Dataset records
-- ==== Sys2Proof/WellFormed.lean ====
section
/-! DEFINITION. Which terms of Instr stand for a legal encoding: the limits of R144 to R159 and of each entry that the
field types do not already carry. Steps of the other agents have no encoding and no limits of this kind. -/

namespace Sys2Proof

def LaneR.ok (o : LaneR) : Bool := o.g.legal
def LaneI.ok (o : LaneI) : Bool := o.g.legal
def LaneU.ok (o : LaneU) : Bool := o.g.legal
def LaneM.ok (o : LaneM) : Bool := o.g.legal

/-- The I form of a 32-bit shift reads bits 4-0; bits 31-5 are reserved (R151). -/
def immShift32 (imm : Word) : Bool := imm.toNat < 32
/-- The I form of a 64-bit shift reads bits 5-0 (R151, R227). -/
def immShift64 (imm : Word) : Bool := imm.toNat < 64

def CmpR.ok (o : CmpR) : Bool := o.g.legal && predDest o.pd
def CmpI.ok (o : CmpI) : Bool := o.g.legal && predDest o.pd
def PredU.ok (o : PredU) : Bool := o.g.legal && predDest o.pd
def PredB.ok (o : PredB) : Bool := o.g.legal && predDest o.pd

def TypedB.regs (o : TypedB) : Bool := regFits o.t o.d && regFits o.t o.a && regFits o.t o.b
def TypedC.regs (o : TypedC) : Bool :=
  regFits o.t o.d && regFits o.t o.a && regFits o.t o.b && regFits o.t o.c
def TypedP.regs (o : TypedP) : Bool := regFits o.t o.d && regFits o.t o.a && regFits o.t o.b
def TypedP.shiftRegs (o : TypedP) : Bool := regFits o.t o.d && regFits o.t o.a
def SetccArgs.regs (o : SetccArgs) : Bool := regFits o.t o.a && regFits o.t o.b
def TypedS.regs (o : TypedS) : Bool := regFits o.t o.d && regFits o.t o.a
def TypedQ.regs (o : TypedQ) : Bool := regFits o.t o.d && regFits o.t o.a
def TypedN.regs (o : TypedN) : Bool := regFits o.t o.d && regFits o.t o.a
def TypedU.regs (o : TypedU) : Bool := regFits o.t o.d && regFits o.t o.a
def CvtArgs.regs (o : CvtArgs) : Bool := regFits o.t o.d && regFits o.u o.a

/-- ADD, SUB, MUL (R154). -/
def TypedB.okArith (o : TypedB) : Bool :=
  o.regs && o.g.legal && (o.t.isInt || o.t.isFloat) && Rnd.fitsFloat o.t o.rm
/-- DIV (R154). -/
def TypedB.okDiv (o : TypedB) : Bool := o.regs && o.g.legal && o.t.isFloat
def TypedC.ok (o : TypedC) : Bool := o.regs && o.g.legal && o.t.isMad && Rnd.fitsFloat o.t o.rm
/-- MIN, MAX (R154). -/
def TypedP.okMinMax (o : TypedP) : Bool := o.regs && o.g.legal && (o.t.isInt || o.t.isFloat)
/-- SHL, SHR (R154, R208). -/
def TypedP.okShift (o : TypedP) : Bool := o.shiftRegs && o.g.legal && o.t.isInt
def SetccArgs.ok (o : SetccArgs) : Bool :=
  o.regs && o.g.legal && predDest o.pd && (o.t.isInt || o.t.isFloat) && o.cc.fits o.t
def TypedS.ok (o : TypedS) : Bool := o.regs && o.g.legal && o.t.isNegatable
def TypedQ.ok (o : TypedQ) : Bool := o.regs && o.g.legal && o.t.isFloat
def TypedN.ok (o : TypedN) : Bool := o.regs && o.g.legal && o.t.isFloat
/-- FCLASS writes a 32-bit register for every type (R213). -/
def TypedU.okFclass (o : TypedU) : Bool := regFits o.t o.a && o.g.legal && o.t.isFloat
/-- The special functions (R214). -/
def TypedU.okSpecial (o : TypedU) : Bool := o.regs && o.g.legal && o.t.isSpecial
def CvtArgs.ok (o : CvtArgs) : Bool :=
  o.regs && o.g.legal && o.t.isElement && (o.u.isElement && o.u != o.t) && Rnd.fitsCvt o.t o.u o.rm
def Dp4Args.ok (o : Dp4Args) : Bool := o.g.legal && o.u.isDp4
def LdArgs.ok (o : LdArgs) : Bool :=
  (pairFits o.a && regFits o.t o.d) && o.g.legal && o.t.isElement && o.ord.fitsLoad && scopeFits o.ord o.scope .die
def StArgs.ok (o : StArgs) : Bool :=
  (pairFits o.a && regFits o.t o.b) && o.g.legal && o.t.isElement && o.ord.fitsStore && scopeFits o.ord o.scope .die
def AtomArgs.ok (o : AtomArgs) : Bool :=
  (pairFits o.a && regFits o.t o.d && regFits o.t o.b) && o.g.legal && o.t.isAtom && Rnd.fitsAtom o.t o.rm
    && o.scope.within .die && o.op.fits o.t
def CasArgs.ok (o : CasArgs) : Bool :=
  (pairFits o.a && regFits o.t o.d && regFits o.t o.b && regFits o.t o.c) && o.g.legal && o.t.isAtomInt
    && o.scope.within .die
def DepositArgs.ok (o : DepositArgs) : Bool := rangeFits o.b 4 && o.g.legal
/-- MMA: rows in 16 registers, the format block at a multiple of 4 (R326). -/
def MmaArgs.okMma (o : MmaArgs) : Bool :=
  (pairFits o.d && rangeFits o.a 16 && o.fb.val % 4 == 0 && pairFits o.sbm) && o.g.legal
/-- MMAS: rows in 12 registers (R327). -/
def MmaArgs.okMmas (o : MmaArgs) : Bool :=
  (pairFits o.d && rangeFits o.a 12 && o.fb.val % 4 == 0 && pairFits o.sbm) && o.g.legal
def MmvArgs.ok (o : MmvArgs) : Bool := (o.fb.val % 4 == 0 && pairFits o.sbm) && o.g.legal

def SclR.okPairs (o : SclR) : Bool := pairFits o.d && pairFits o.a && pairFits o.b
def SclR.okPairs2 (o : SclR) : Bool := pairFits o.d && pairFits o.a
def SclI.okPairs (o : SclI) : Bool := pairFits o.d && pairFits o.a
def SclI.okShift32 (o : SclI) : Bool := immShift32 o.imm
def SclI.okShift64 (o : SclI) : Bool := immShift64 o.imm && (pairFits o.d && pairFits o.a)
def SclU.okPairs (o : SclU) : Bool := pairFits o.d && pairFits o.a
/-- SYSRD writes a pair; SYSWR reads one (R251). -/
def SclU.okSysrd (o : SclU) : Bool := pairFits o.d
def SclU.okSyswr (o : SclU) : Bool := pairFits o.a
def ScmpR.okPairs (o : ScmpR) : Bool := pairFits o.a && pairFits o.b
/-- A displacement is a multiple of 4 (R151). -/
def dispFits (d : Word) : Bool := d.toNat % 4 == 0
/-- MSPLIT !p7 is no legal encoding (R233). -/
def MsplitArgs.ok (o : MsplitArgs) : Bool := !(o.p == 7 && o.neg)
def SldArgs.ok (o : SldArgs) : Bool :=
  (pairFits o.a && regFits o.t o.d) && o.t.isElement && o.ord.fitsLoad && scopeFits o.ord o.scope .pkg
def SstArgs.ok (o : SstArgs) : Bool :=
  (pairFits o.a && regFits o.t o.b) && o.t.isElement && o.ord.fitsStore && scopeFits o.ord o.scope .pkg
def SatomArgs.ok (o : SatomArgs) : Bool :=
  (pairFits o.a && regFits o.t o.d && regFits o.t o.b) && o.t.isAtom && Rnd.fitsAtom o.t o.rm
    && o.scope.within .pkg && o.op.fits o.t
def ScasArgs.ok (o : ScasArgs) : Bool :=
  (pairFits o.a && regFits o.t o.d && regFits o.t o.b && regFits o.t o.c) && o.t.isAtomInt && o.scope.within .pkg
/-- FENCE has an order and at least one class (R156, R282). -/
def FenceArgs.ok (o : FenceArgs) : Bool := o.ord != .relaxed && o.classes != 0
def WaitvArgs.ok (o : WaitvArgs) : Bool :=
  (regFits o.t o.d && pairFits o.a && regFits o.t o.b) && o.t.isAtomInt && o.ord.fitsLoad && scopeFits o.ord o.scope .pkg
def WaitvmArgs.ok (o : WaitvmArgs) : Bool :=
  (regFits o.t o.d && pairFits o.a && regFits o.t o.b && regFits o.t o.c) && o.t.isAtomInt && o.ord.fitsLoad
    && scopeFits o.ord o.scope .pkg
/-- Three registers from c (R292). -/
def GatherArgs.ok (o : GatherArgs) : Bool := pairFits o.d && pairFits o.a && pairFits o.b && rangeFits o.c 3
def XpandArgs.ok (o : XpandArgs) : Bool := (pairFits o.d && pairFits o.a && pairFits o.c) && o.t.isXpand
def RputArgs.okRcopy (o : RputArgs) : Bool :=
  (pairFits o.d && pairFits o.a && pairFits o.c) && o.ord.fitsStore && scopeFits o.ord o.scope .pkg
def RputArgs.okPut (o : RputArgs) : Bool :=
  (pairFits o.d && pairFits o.a && pairFits o.c) && o.ord.fitsStore && scopeFits o.ord o.scope .die

/-- A term that some legal encoding stands for; true of every step without an encoding. -/
def Instr.wellFormed : Instr → Bool
  | .launchPacket _ => true
  | .launchDispatch _ => true
  | .install _ => true
  | .eventSend _ => true
  | .teamPlacement _ => true
  | .clauseFill _ => true
  | .textPageVerify _ => true
  | .roundRobinTurn _ => true
  | .yieldDeferralEnd _ => true
  | .variableLatencyResult _ => true
  | .memoryAccessReturn _ => true
  | .copyReturn _ => true
  | .parkedAccessReplay _ => true
  | .rcopyLanding _ => true
  | .putLanding _ => true
  | .heldPutDelivery _ => true
  | .tileDelivery _ => true
  | .accumulatorWrite _ => true
  | .barrierTimeout _ => true
  | .waitvReread _ => true
  | .teamSwap _ => true
  | .swapRestore _ => true
  | .groupEnd _ => true
  | .launchComplete _ => true
  | .collapse _ => true
  | .eccError _ => true
  | .clusterCheckDrain _ => true
  | .thermalTrip _ => true
  | .powerOn _ => true
  | .tileStopSave _ => true
  | .wheyEntry _ => true
  | .saveSeal _ => true
  | .tileRestore _ => true
  | .inFieldScanTest _ => true
  | .scanDrainEnd _ => true
  | .scanPatternRunEnd _ => true
  | .scanTestAbort _ => true
  | .tileStart _ => true
  | .migrateMove _ => true
  | .migrateProtect _ => true
  | .migrateReplicate _ => true
  | .resetCompleteEvent _ => true
  | .dieResetComplete _ => true
  | .clauseHeader _ => true
  | .addI32 o => o.ok
  | .addI32Imm o => o.ok
  | .subI32 o => o.ok
  | .subI32Imm o => o.ok
  | .mulI32 o => o.ok
  | .mulI32Imm o => o.ok
  | .mulhiI32 o => o.ok
  | .mulhiI32Imm o => o.ok
  | .mulhiN32 o => o.ok
  | .mulhiN32Imm o => o.ok
  | .minI32 o => o.ok
  | .minI32Imm o => o.ok
  | .maxI32 o => o.ok
  | .maxI32Imm o => o.ok
  | .minN32 o => o.ok
  | .minN32Imm o => o.ok
  | .maxN32 o => o.ok
  | .maxN32Imm o => o.ok
  | .and o => o.ok
  | .andImm o => o.ok
  | .or o => o.ok
  | .orImm o => o.ok
  | .xor o => o.ok
  | .xorImm o => o.ok
  | .andn o => o.ok
  | .andnImm o => o.ok
  | .shl o => o.ok
  | .shlImm o => o.ok && immShift32 o.imm
  | .shrN32 o => o.ok
  | .shrN32Imm o => o.ok && immShift32 o.imm
  | .shrI32 o => o.ok
  | .shrI32Imm o => o.ok && immShift32 o.imm
  | .rol o => o.ok
  | .rolImm o => o.ok && immShift32 o.imm
  | .popc o => o.ok
  | .clz o => o.ok
  | .brev o => o.ok
  | .mov o => o.ok
  | .movImm o => o.ok
  | .absI32 o => o.ok
  | .negI32 o => o.ok
  | .seteqI32 o => o.ok
  | .seteqI32Imm o => o.ok
  | .setneI32 o => o.ok
  | .setneI32Imm o => o.ok
  | .setltI32 o => o.ok
  | .setltI32Imm o => o.ok
  | .setleI32 o => o.ok
  | .setleI32Imm o => o.ok
  | .setltN32 o => o.ok
  | .setltN32Imm o => o.ok
  | .setleN32 o => o.ok
  | .setleN32Imm o => o.ok
  | .setgtI32 o => o.ok
  | .setgtI32Imm o => o.ok
  | .setgtN32 o => o.ok
  | .setgtN32Imm o => o.ok
  | .pmov o => o.ok
  | .pnot o => o.ok
  | .pand o => o.ok
  | .por o => o.ok
  | .pxor o => o.ok
  | .ptoi o => o.g.legal
  | .lid o => o.g.legal
  | .addTyped o => o.okArith
  | .subTyped o => o.okArith
  | .mulTyped o => o.okArith
  | .mad o => o.ok
  | .minTyped o => o.okMinMax
  | .maxTyped o => o.okMinMax
  | .setcc o => o.ok
  | .shlTyped o => o.okShift
  | .shrTyped o => o.okShift
  | .negTyped o => o.ok
  | .absTyped o => o.ok
  | .div o => o.okDiv
  | .sqrt o => o.ok
  | .cvt o => o.ok
  | .rndi o => o.ok
  | .fclass o => o.okFclass
  | .sin o => o.okSpecial
  | .cos o => o.okSpecial
  | .rcp o => o.okSpecial
  | .rsq o => o.okSpecial
  | .exp2 o => o.okSpecial
  | .log2 o => o.okSpecial
  | .dp4 o => o.ok
  | .shfl o => o.ok
  | .swap o => o.g.legal
  | .bcast o => o.ok
  | .bcastImm o => o.ok
  | .rot o => o.ok
  | .rotImm o => o.ok
  | .prmt o => o.g.legal
  | .pack o => o.ok
  | .ld o => o.ok
  | .st o => o.ok
  | .atom o => o.ok
  | .cas o => o.ok
  | .deposit o => o.ok
  | .mma o => o.okMma
  | .mmv o => o.ok
  | .mmas o => o.okMmas
  | .smovI32 _ => true
  | .smovI32Imm _ => true
  | .saddI32 _ => true
  | .saddI32Imm _ => true
  | .ssubI32 _ => true
  | .ssubI32Imm _ => true
  | .smulI32 _ => true
  | .smulI32Imm _ => true
  | .smulhiI32 _ => true
  | .smulhiI32Imm _ => true
  | .smulhiN32 _ => true
  | .smulhiN32Imm _ => true
  | .sminI32 _ => true
  | .sminI32Imm _ => true
  | .smaxI32 _ => true
  | .smaxI32Imm _ => true
  | .sshl _ => true
  | .sshlImm o => o.okShift32
  | .sshrN32 _ => true
  | .sshrN32Imm o => o.okShift32
  | .sshrI32 _ => true
  | .sshrI32Imm o => o.okShift32
  | .sand _ => true
  | .sandImm _ => true
  | .sor _ => true
  | .sorImm _ => true
  | .sxor _ => true
  | .sxorImm _ => true
  | .sandn _ => true
  | .sandnImm _ => true
  | .sminN32 _ => true
  | .sminN32Imm _ => true
  | .smaxN32 _ => true
  | .smaxN32Imm _ => true
  | .spopc _ => true
  | .sclz _ => true
  | .scmpI32 _ => true
  | .scmpI32Imm _ => true
  | .smovI64 o => o.okPairs
  | .smovI64Imm o => pairFits o.d
  | .saddI64 o => o.okPairs
  | .saddI64Imm o => o.okPairs
  | .ssubI64 o => o.okPairs
  | .ssubI64Imm o => o.okPairs
  | .smulI64 o => o.okPairs
  | .smulI64Imm o => o.okPairs
  | .sshlN64 o => o.okPairs2
  | .sshlN64Imm o => o.okShift64
  | .sshrN64 o => o.okPairs2
  | .sshrN64Imm o => o.okShift64
  | .scmpI64 o => o.okPairs
  | .bra o => dispFits o.disp
  | .call o => dispFits o.disp
  | .ret _ => true
  | .join _ => true
  | .msplit o => o.ok
  | .melse _ => true
  | .splane _ => true
  | .smodeRd _ => true
  | .smodeWr _ => true
  | .smodeClr _ => true
  | .smodeRm _ => true
  | .sid _ => true
  | .ldarg _ => true
  | .sigchk _ => true
  | .trap _ => true
  | .mark _ => true
  | .patchreq o => pairFits o
  | .tclk o => pairFits o
  | .sysrd o => o.okSysrd
  | .syswr o => o.okSyswr
  | .sld o => o.ok
  | .sst o => o.ok
  | .satom o => o.ok
  | .scas o => o.ok
  | .fence o => o.ok
  | .waitp _ => true
  | .waitv o => o.ok
  | .waitvm o => o.ok
  | .bar _ => true
  | .cpin o => o.okPairs2
  | .cpout o => o.okPairs2
  | .gather o => o.ok
  | .xpand o => o.ok
  | .rcopy o => o.okRcopy
  | .put o => o.okPut
  | .stream o => pairFits o
  | .vatset _ => true
  | .relaunch o => pairFits o
  | .bulkDataIngress _ => true
  | .spillFillComplete _ => true
  | .lateSourceRead _ => true
  | .patchVersioned => true
  | .patchInPlace => true
  | .accessControlEntryWrite => true
  | .partitionDescriptorWrite => true
  | .partitionControlWrite => true
  | .scratchpadAllocationWrite => true
  | .rootTableWrite => true
  | .keySlotLoad => true
  | .faultRingWrite => true
  | .traceRingWrite => true
  | .swapPolicySet => true
  | .coreRetireGrantSet => true
  | .invalidateRange => true
  | .partitionReset => true
  | .dieReset => true
  | .clusterRebuild => true
  | .clusterRelease => true
  | .debugResume => true
  | .debugStep => true
  | .debugTerminate => true
  | .patchSubmit => true
  | .powerLimitSet => true
  | .counterRead => true
  | .attestationReport => true
  | .thermalResume => true
  | .journalClear => true
  | .ownerEndpointChange => true
  | .dieOutOfService => true
  | .migrationSubmit => true
  | .splinterPoolSet => true
  | .swapPoolSet => true
  | .unknownOp => true
  | .regang => true
  | .yield => true
  | .exit => true
  | .ienter => true
  | .brk => true
  | .powerLoss => true

end Sys2Proof
end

# THE TASK
Set down, exactly as they appear above, all lines from the one that has "def CasArgs.ok (o" down to the one that has "one (R251). -/", including those two and no others.

# SOLUTION
def CasArgs.ok (o : CasArgs) : Bool :=
  (pairFits o.a && regFits o.t o.d && regFits o.t o.b && regFits o.t o.c) && o.g.legal && o.t.isAtomInt
    && o.scope.within .die
def DepositArgs.ok (o : DepositArgs) : Bool := rangeFits o.b 4 && o.g.legal
/-- MMA: rows in 16 registers, the format block at a multiple of 4 (R326). -/
def MmaArgs.okMma (o : MmaArgs) : Bool :=
  (pairFits o.d && rangeFits o.a 16 && o.fb.val % 4 == 0 && pairFits o.sbm) && o.g.legal
/-- MMAS: rows in 12 registers (R327). -/
def MmaArgs.okMmas (o : MmaArgs) : Bool :=
  (pairFits o.d && rangeFits o.a 12 && o.fb.val % 4 == 0 && pairFits o.sbm) && o.g.legal
def MmvArgs.ok (o : MmvArgs) : Bool := (o.fb.val % 4 == 0 && pairFits o.sbm) && o.g.legal

def SclR.okPairs (o : SclR) : Bool := pairFits o.d && pairFits o.a && pairFits o.b
def SclR.okPairs2 (o : SclR) : Bool := pairFits o.d && pairFits o.a
def SclI.okPairs (o : SclI) : Bool := pairFits o.d && pairFits o.a
def SclI.okShift32 (o : SclI) : Bool := immShift32 o.imm
def SclI.okShift64 (o : SclI) : Bool := immShift64 o.imm && (pairFits o.d && pairFits o.a)
def SclU.okPairs (o : SclU) : Bool := pairFits o.d && pairFits o.a
/-- SYSRD writes a pair; SYSWR reads one (R251). -/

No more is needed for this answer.